100メートルの登り坂が「ウワーもつかなぁ」と思いながら、必死で歩いた。ちょうど息子も商工会の上の駐車場に車を止めていて、荷物を運んでいた。無事用をたし、今来た道を帰ったのだが、帰りは下り坂、楽勝と思って歩いたのが間違いだった。つまづいてコケてしまった。とっさに両手をついてかばったのだが、1回転して道端に倒れた。すると運よく後ろから息子が来ていたので、慌てて起こしてくれた。
忠臣蔵の松の廊下みたいに「貝川殿、殿中でござる」「止めて下さるな公志殿、せめてもう一太刀」と馬鹿を言っている場合ではない。痛いやら恥ずかしいやらで、泣きたかったが、我慢した。

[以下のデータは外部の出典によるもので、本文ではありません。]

/-! ## The group (R379) -/

def memberModule (w : W32) : Nat := field w 13 0
def memberPart (w : W32) : Nat := field w 20 16

/-- A group of V members: V + 1 words, reserved bits zero, no member twice, and this rank is this module and partition. -/
def groupOk (s : State) (p rank v : Nat) (g : List W32) : Bool :=
  g.length == v + 1 && decide (rank < v) && (g.drop 1).all (fun w => w &&& 0xFFE0C000#32 == 0#32) &&
  decide ((g.drop 1).eraseDups.length = v) &&
  memberModule (g.getD (rank + 1) 0#32) == s.net.moduleId && memberPart (g.getD (rank + 1) 0#32) == p

/-- DIGEST: the CRC-32C of the group array, then MODE (E for a gather), V, O, q and the entry list. -/
def collDigest (group : List W32) (mode : W32) (v o : Nat) (q : W32) (entries : List Nat) : W32 :=
  crc32c (wordsBytes (group ++ [mode, BitVec.ofNat 32 v, BitVec.ofNat 32 o, q] ++ entries.map (BitVec.ofNat 32)))

/-! ## Positions (R380, R383) -/

/-- The least L with V ≤ 2^L. -/
def treeLevels (v : Nat) : Nat := if v ≤ 1 then 0 else Nat.log2 (v - 1) + 1

/-- The position of a rank for an owner, and the rank at a position. -/
def collPos (v o r : Nat) : Nat := (r + v - o % max 1 v) % max 1 v
def collRank (v o i : Nat) : Nat := (o + i) % max 1 v

/-- Trailing zeros of a position; a position of zero has as many as there are levels. -/
def trailing (levels i : Nat) : Nat := ((List.range levels).find? fun t => i / 2 ^ t % 2 == 1).getD levels

/-- The positions whose partials come to position i, by rising level; also those to which it passes a gather on. -/
def collChildren (v i : Nat) : List Nat :=
  ((List.range (trailing (treeLevels v) i)).map fun l => i + 2 ^ l).filter fun j => decide (j < v)

/-- The position that position i ≠ 0 sends its partial to, and receives a gather from. -/
def collParent (v i : Nat) : Nat := i - 2 ^ trailing (treeLevels v) i

/-! ## Partials (R241, R380) -/

def zeroBlock : List W32 := List.replicate 64 0#32

/-- Two partials of one block: FP32 sums rounded to nearest even, or exact counts. An absent block is +0 (R380). -/
def addVals (vote : Bool) (a b : List W32) : List W32 :=
  (List.range 64).map fun i => if vote then nth a i + nth b i else fadd (nth a i) (nth b i)

def blockAt (bs : List CollBlock) (k b : Nat) : Option CollBlock := bs.find? fun x => x.entry == k && x.block == b

/-- partial(i) + partial(j) over blocks in the order of entries and blocks; a block that neither has stays absent. -/
def addPartials (vote : Bool) (keys : List (Nat × Nat)) (a b : List CollBlock) : List CollBlock :=
  keys.filterMap fun (k, n) =>
    match blockAt a k n, blockAt b k n with
    | none, none => none
    | x, y =>
      some { entry := k, block := n, n := (x.map (·.n)).getD 0 + (y.map (·.n)).getD 0
             vals := addVals vote ((x.map fun z : CollBlock => z.vals).getD zeroBlock) ((y.map fun z : CollBlock => z.vals).getD zeroBlock) }

/-- The owner's blocks of a collective. -/
def Coll.keys (x : Coll) (owner : Nat) : List (Nat × Nat) :=
  ((List.range x.blocks.length).zip x.blocks).flatMap fun (k, n) => (ownedBlocks n x.o owner).map fun b => (k, b)

def Coll.msgFrom (x : Coll) (owner rank : Nat) : Option CollMsg := x.got.find? fun m => m.owner == owner && m.rank == rank

/-- Everything that must come to this module's position for an owner has come. -/
def Coll.ready (x : Coll) (owner : Nat) : Bool :=
  (collChildren x.v (collPos x.v owner x.rank)).all fun j => (x.msgFrom owner (collRank x.v owner j)).isSome

/-- The partial of this module's position: its own contribution, then its children by rising level. A level whose other
position has no module adds +0. -/
def Coll.partial_ (x : Coll) (owner : Nat) : List CollBlock :=
  let i := collPos x.v owner x.rank
  let keys := x.keys owner
  let own := x.mine.filter fun b => keys.contains (b.entry, b.block)
  (List.range (trailing (treeLevels x.v) i)).foldl (fun p l =>
    let other := if i + 2 ^ l < x.v then ((x.msgFrom owner (collRank x.v owner (i + 2 ^ l))).map (·.blocks)).getD [] else []
    addPartials x.vote keys p other) own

翌、月曜日、市民病院の整形にかかった。レントゲンの結果、右わき腹の肋骨が1本折れていた。ひざは擦り傷、右手首は捻挫で、全治1ヵ月の診断が下された。右わき腹の骨が折れているところは、紫色に変色していた。散々な誕生日だった。今年は先が思いやられる。

笑いは百薬の長
ロバートは仕事を終え、いつもの町はずれの道に差し掛かった時、橋から身投げしようとする1人の美人女性を見つけた。ロバートはすぐ車を止め、身投げしようとする美人女性に、「早まっちゃダメだ、神様からせっかくもらった命じゃないか。」と言って、必死に説得した。

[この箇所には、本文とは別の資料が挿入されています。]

/-- REG_READ: the space (0xFFFFFFFF, or an interface), an offset, a count. All words are read before any is cleared. -/
def regRead (ws : List W32) (s : State) : Served :=
  let off := bodyNat ws 1
  let n := bodyNat ws 2
  let offs := (List.range n).map fun i => off + 4 * i
  if ws.length ≠ 3 then refuse s stBAD_PACKET
  else if bodyNat ws 0 = mgmtSpace then
    if rangeOk mgmtWide off n && decide (off + 4 * n ≤ 2 ^ 32) then (offs.foldl mgmtAfterRead s, stOK, offs.map s.mgmtWord)
    else refuse s stBAD_PACKET
  else
    match s.iface? (bodyNat ws 0) with
    | some f =>
      if rangeOk windowWide off n && decide (off + 4 * n ≤ 0x10000) then
        (s.modIface f.num fun f => offs.foldl Iface.afterRead f, stOK, offs.map (s.windowWord f))
      else refuse s stBAD_PACKET
    | none => refuse s stBAD_PACKET

/-- Words written in order; a 64-bit register takes two. -/
def writeWords (s : State) (off : Nat) : List W32 → State
  | [] => s
  | [v] => mgmtSet s off v
  | v :: w :: r =>
    if mgmtWide off then writeWords (mgmtSetWide s off (BitVec.ofNat 64 (v.toNat + w.toNat * 2 ^ 32))) (off + 8) r
    else writeWords (mgmtSet s off v) (off + 4) (w :: r)

/-- REG_WRITE: an offset of the management space, then the words. -/
def regWrite (ws : List W32) (s : State) : Served :=
  let off := bodyNat ws 0
  let n := ws.length - 1
  if rangeOk mgmtWide off n && decide (off + 4 * n ≤ 2 ^ 32) then (writeWords s off (ws.drop 1), stOK, []) else refuse s stBAD_PACKET

/-! ## Power, reset, calibration, seed units -/

/-- R415. -/
def State.napRefused (s : State) : Bool :=
  !s.cmds.isEmpty || s.parts.any (·.ckp.drain.isSome) || s.maint.held.any (·.use != .scrub) ||
  s.parts.any fun p => p.gen.reqs.any (·.waiting)

/-- A request for Ready. From Dormant it is the I3C wake: it ends a Dormant that was requested, and after a reset in Dormant the
module boots (R449; 16 R416; 18 R466). -/
def requestReady (s : State) : Served :=
  if s.phase = .dormant then
    if !s.pins.booted || s.pins.dormantByPin || !s.pins.pwrEn then refuse s stBAD_PACKET
    else if s.pins.resetWhileDormant || !s.pins.resetN then (rampRails s, stOK, [])
    else (exitLow s, stOK, [])
  else if s.phase ≠ .running then refuse s stBAD_PACKET
  else if s.pwr.state.toNat ≤ 2 then (s, stOK, [])
  else (exitLow s, stOK, [])

def requestLow (s : State) (refused : Bool) (code : BitVec 3) : Served :=
  if s.pwr.state = code then (s, stOK, [])
  else if refused || s.phase != .running then refuse s stBAD_PACKET
  else if code = 5#3 then (enterDormant s false, stOK, [])
  else (enterLow s code, stOK, [])

/-- POWER_STATE: a code of Table 16-1. Run and Doze are no states that a request can name. -/
def powerState (ws : List W32) (s : State) : Served :=
  if ws.length ≠ 1 then refuse s stBAD_PACKET
  else
    match bodyNat ws 0 with
    | 1 => requestReady s
    | 3 => requestLow s s.napRefused 3#3
    | 4 => requestLow s (!s.parts.isEmpty) 4#3
    | 5 => requestLow s (!s.parts.isEmpty && s.pins.pwrEn) 5#3
    | _ => refuse s stBAD_PACKET

/-- RESET replies, and then resets (R467). -/
def resetRequest (ws : List W32) (s : State) : Served := if ws.isEmpty then (s, stOK, []) else refuse s stBAD_PACKET

/-- CAL_SAVE. -/
def calSave (ws : List W32) (s : State) : Served :=
  if !ws.isEmpty then refuse s stBAD_PACKET
  else if !s.maint.grantNow calToken then refuse s stBUSY_DEFERRED
  else (s.modPwr fun p => { p with saved := p.user }, stOK, [])

/-- An ordered swap begins when its token can be granted at once. -/
def orderSwap (s : State) (t : Token) : Served :=
  if s.maint.grantNow t then (takeToken s t, stOK, []) else refuse s stBUSY_DEFERRED

/-- SEED_SWAP: 0 a seed lane and the link it replaces, 1 a tile and a row, 2 a tile. -/
def seedSwap (ws : List W32) (s : State) : Served :=
  let u := bodyNat ws 1
  let t := bodyNat ws 2
  if ws.length ≠ 3 then refuse s stBAD_PACKET
  else
    match bodyNat ws 0 with
    | 0 =>
      if 2 ≤ u ∨ 32 ≤ t ∨ t / 16 ≠ u then refuse s stBAD_PACKET
      else if !s.linkFitted t then refuse s stUNSUPPORTED
      else if s.net.seedLanes.any (·.1 == u) then refuse s stNO_RESOURCE
      else orderSwap s (laneToken u t)
    | 1 => if 128 ≤ u then refuse s stBAD_PACKET else orderSwap s (rowToken u t)
    | 2 =>
      if 128 ≤ u then refuse s stBAD_PACKET
      else if Tab.get s.maint.seedTiles (u / 16) 0 = 0 then refuse s stNO_RESOURCE
      else if s.maint.grantNow (tileToken u) then
        (takeToken (s.modMaint fun m => { m with failing := addOnce u m.failing }) (tileToken u), stOK, [])
      else refuse s stBUSY_DEFERRED
    | _ => refuse s stBAD_PACKET

/-- PROXY_GRANT: interface, host port, VALID (R448). It names its interface and a port of it also when it clears the grant. -/
def proxyGrant (ws : List W32) (s : State) : Served :=
  let i := bodyNat ws 0
  let p := bodyNat ws 1
  let valid := bodyNat ws 2
  if ws.length ≠ 3 ∨ 1 < valid ∨ (valid = 1 ∧ s.partFenced (s.ifacePart i) = true) then refuse s stBAD_PACKET
  else
    match portUse s i p with
    | some st => refuse s st
    | none =>
      if valid = 0 then (s.modMgt fun m => { m with proxy := none, proxyKey := 0#32, mailbox := [] }, stOK, [])
      else
        let (k, s) := s.issueKey
        (s.modMgt fun m => { m with proxy := some (i, p), proxyKey := k, mailbox := [] }, stOK, [])

/-! ## Firmware (R451, R452) -/

/-- FW_STAGE_BEGIN: the image length. The other slot loses its MAGIC; a second BEGIN keeps the token. -/
def fwStageBegin (ws : List W32) (s : State) : Served :=
  if ws.length ≠ 2 then refuse s stBAD_PACKET
  else if !s.holds stagingToken && !s.maint.grantNow stagingToken then refuse s stBUSY_DEFERRED
  else
    let s := if s.holds stagingToken then s else takeToken s stagingToken
    (s.modMgt fun m => { m.setSlot (!m.running) none with
      otherSvn := none, stage := 1#3, stageBytes := 0#32, stageLen := bodyNat ws 0 + bodyNat ws 1 * 2 ^ 32, stageMem := [] }, stOK, [])

/-- FW_STAGE_DATA: an offset of two words, a length, the bytes. -/
def fwStageData (ws : List W32) (s : State) : Served :=
  let off := bodyNat ws 0 + bodyNat ws 1 * 2 ^ 32
  let n := bodyNat ws 2
  if ws.length ≠ 3 + (n + 3) / 4 ∨ 1024 < n ∨ s.mgt.stage ≠ 1#3 ∨ s.mgt.stageLen < off + n then refuse s stBAD_PACKET
  else
    (s.modMgt fun m => { m with
      stageMem := Mem.putBytes m.stageMem zeroByte off ((wordsBytes (ws.drop 3)).take n), stageBytes := satAdd32 m.stageBytes n }, stOK, [])

/-- The bytes of the slot being staged. -/
def Mgt.staged (m : Mgt) (off n : Nat) : List Byte := Mem.getBytes m.stageMem zeroByte off n
def Mgt.stagedNat (m : Mgt) (off n : Nat) : Nat := leNat (m.staged off n)

/-- A component entry of Table 17-1: TYPE, OFFSET, LENGTH, and whether its digest checks. -/
structure Component where
  type : Nat
  off : Nat
  len : Nat
  good : Bool
  digest : List Byte
deriving DecidableEq, Repr, Inhabited

def Mgt.component (m : Mgt) (i : Nat) : Component :=
  let b := 0x800 + 0x60 * i
  let off := m.stagedNat (b + 8) 8
  let len := m.stagedNat (b + 16) 8
  let d := m.staged (b + 32) 64
  let inside := decide (off + len ≤ m.stageLen)
  { type := m.stagedNat b 4, off := off, len := len, good := inside && Config.sha512 (if inside then m.staged off len else []) == d, digest := d }

/-- The fuse slot that a key matches. -/
def Fuses.slotOf (f : Fuses) (ml : Bool) (pub : List Byte) : Option Nat :=
  (List.range 4).find? fun k => (if ml then f.mlKeys else f.edKeys)[k]? == some (Config.sha512 pub)

/-- The form of Table 17-1. -/
def Mgt.stagedForm (m : Mgt) (cs : List Component) : Bool :=
  decide (0x2000 ≤ m.stageLen) && m.stagedNat 0 4 == 0x4D495153 && m.stagedNat 4 2 == 1 && decide (m.stagedNat 8 4 ≤ 64) &&
  m.stagedNat 0x10 8 == m.stageLen && inRange (m.stagedNat 0x18 4) 4 16 &&
  ((List.range 4).all fun t => cs.countP (·.type == t + 1) == 1) && cs.all fun c => c.off % 4096 == 0

/-- The image that was staged, checked against the fuses as they stand (R437); none without the form of Table 17-1. -/
def Mgt.stagedImage (m : Mgt) : Option Image :=
  let cs := (List.range (min (m.stagedNat 0x18 4) 16)).map m.component
  let of := fun (t : Nat) => cs.find? (·.type == t)
  let region := m.staged 0 0xE00
  let ed := m.staged 0x40 32
  let ml := m.staged 0x60 1952
  if m.stagedForm cs then
    some { svn := m.stagedNat 8 4, fwVer := lowWord (m.stagedNat 0xC 4), coefVer := BitVec.ofNat 16 (m.stagedNat 0x1C 2)
           revoke := BitVec.ofNat 8 (m.stagedNat 0x20 1), edSlot := m.fuses.slotOf false ed, mlSlot := m.fuses.slotOf true ml
           edOk := Config.edVerify ed region (m.staged 0xE00 64), mlOk := Config.mlVerify ml region (m.staged 0xE40 3309)
           fwOk := ((of 1).map (·.good)).getD false, compsOk := cs.all fun c => c.type == 1 || c.good
           digests := Config.sha512 region :: (List.range 4).map fun t => ((of (t + 1)).map (·.digest)).getD [] }
  else none

/-- FW_STAGE_END: MGT.STAGE ends in STAGED or FAILED, and the token is released. -/
def fwStageEnd (ws : List W32) (s : State) : Served :=
  if !ws.isEmpty || s.mgt.stage != 1#3 then refuse s stBAD_PACKET
  else
    let img := s.mgt.stagedImage
    let good := (img.map fun i => i.acceptable s.mgt.fuses && i.fwOk && i.compsOk).getD false
    let s := s.modMgt fun m => { m.setSlot (!m.running) img with stage := if good then 3#3 else 4#3, stageMem := [] }
    ((s.modMgt fun m => { m with otherSvn := m.otherNow }).releaseToken stagingToken, stOK, [])

/-- FW_ACTIVATE: the running slot, or another that is STAGED. A slot found acceptable at boot counts as staged (Table 17-6
step 5; DEDUCED, log 14). -/
def fwActivate (ws : List W32) (s : State) : Served :=
  let b := bodyNat ws 0 == 1
  let runs := !s.mgt.measured.isEmpty && b == s.mgt.running
  let staged := b != s.mgt.running && (s.mgt.stage == 3#3 || s.mgt.otherSvn.isSome)
  if ws.length ≠ 1 ∨ 1 < bodyNat ws 0 ∨ (runs || staged) = false then refuse s stBAD_PACKET
  else (s.modMgt fun m => { m with pref := b }, stOK, [])

/-- Fuses after FW_COMMIT of an image. -/
def Fuses.burn (f : Fuses) (i : Image) : Fuses :=
  let add := fun (l : List Bool) (base : Nat) => (List.range 4).map fun k => l.getD k false || decide (i.revoke.toNat / 2 ^ (base + k) % 2 = 1)
  { f with rollback := max f.rollback i.svn, edRevoked := add f.edRevoked 0, mlRevoked := add f.mlRevoked 4 }

/-- FW_COMMIT. -/
def fwCommit (ws : List W32) (s : State) : Served :=
  if !ws.isEmpty then refuse s stBAD_PACKET
  else
    match s.mgt.slot s.mgt.running with
    | none => refuse s stALREADY_DONE
    | some i =>
      let f := s.mgt.fuses.burn i
      if f.rollback = s.mgt.fuses.rollback ∧ f.edRevoked = s.mgt.fuses.edRevoked ∧ f.mlRevoked = s.mgt.fuses.mlRevoked then refuse s stALREADY_DONE
      else
        let s := s.modMgt fun m => { m with fuses := f }
        (s.modMgt fun m => { m with otherSvn := m.otherNow }, stOK, [])

/-! ## Key and provisioning -/

/-- MKEY_SET: 64 bytes. -/
def mkeySet (ws : List W32) (s : State) : Served :=
  if ws.length = 16 then (s.modMgt fun m => { m with key := some (wordsBytes ws) }, stOK, []) else refuse s stBAD_PACKET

「お願い止めないで、このまま死なせて」とは言ったが、ロバートの必死の説得により美人の女性もだんだん冷静になった。
「いったい何があったか知らないが、君は若いしそんなにきれいだから、いくらでもやり直せる。あのーそうだなぁ、おれなんかどうだ、なぁ」
「あなたと?本当に私なんかで良いの」と言って、彼女はロバートの顔をしみじみ見つめた。
そして命の恩人の首に手を回し熱いキスをした。とろけるようなキスだった。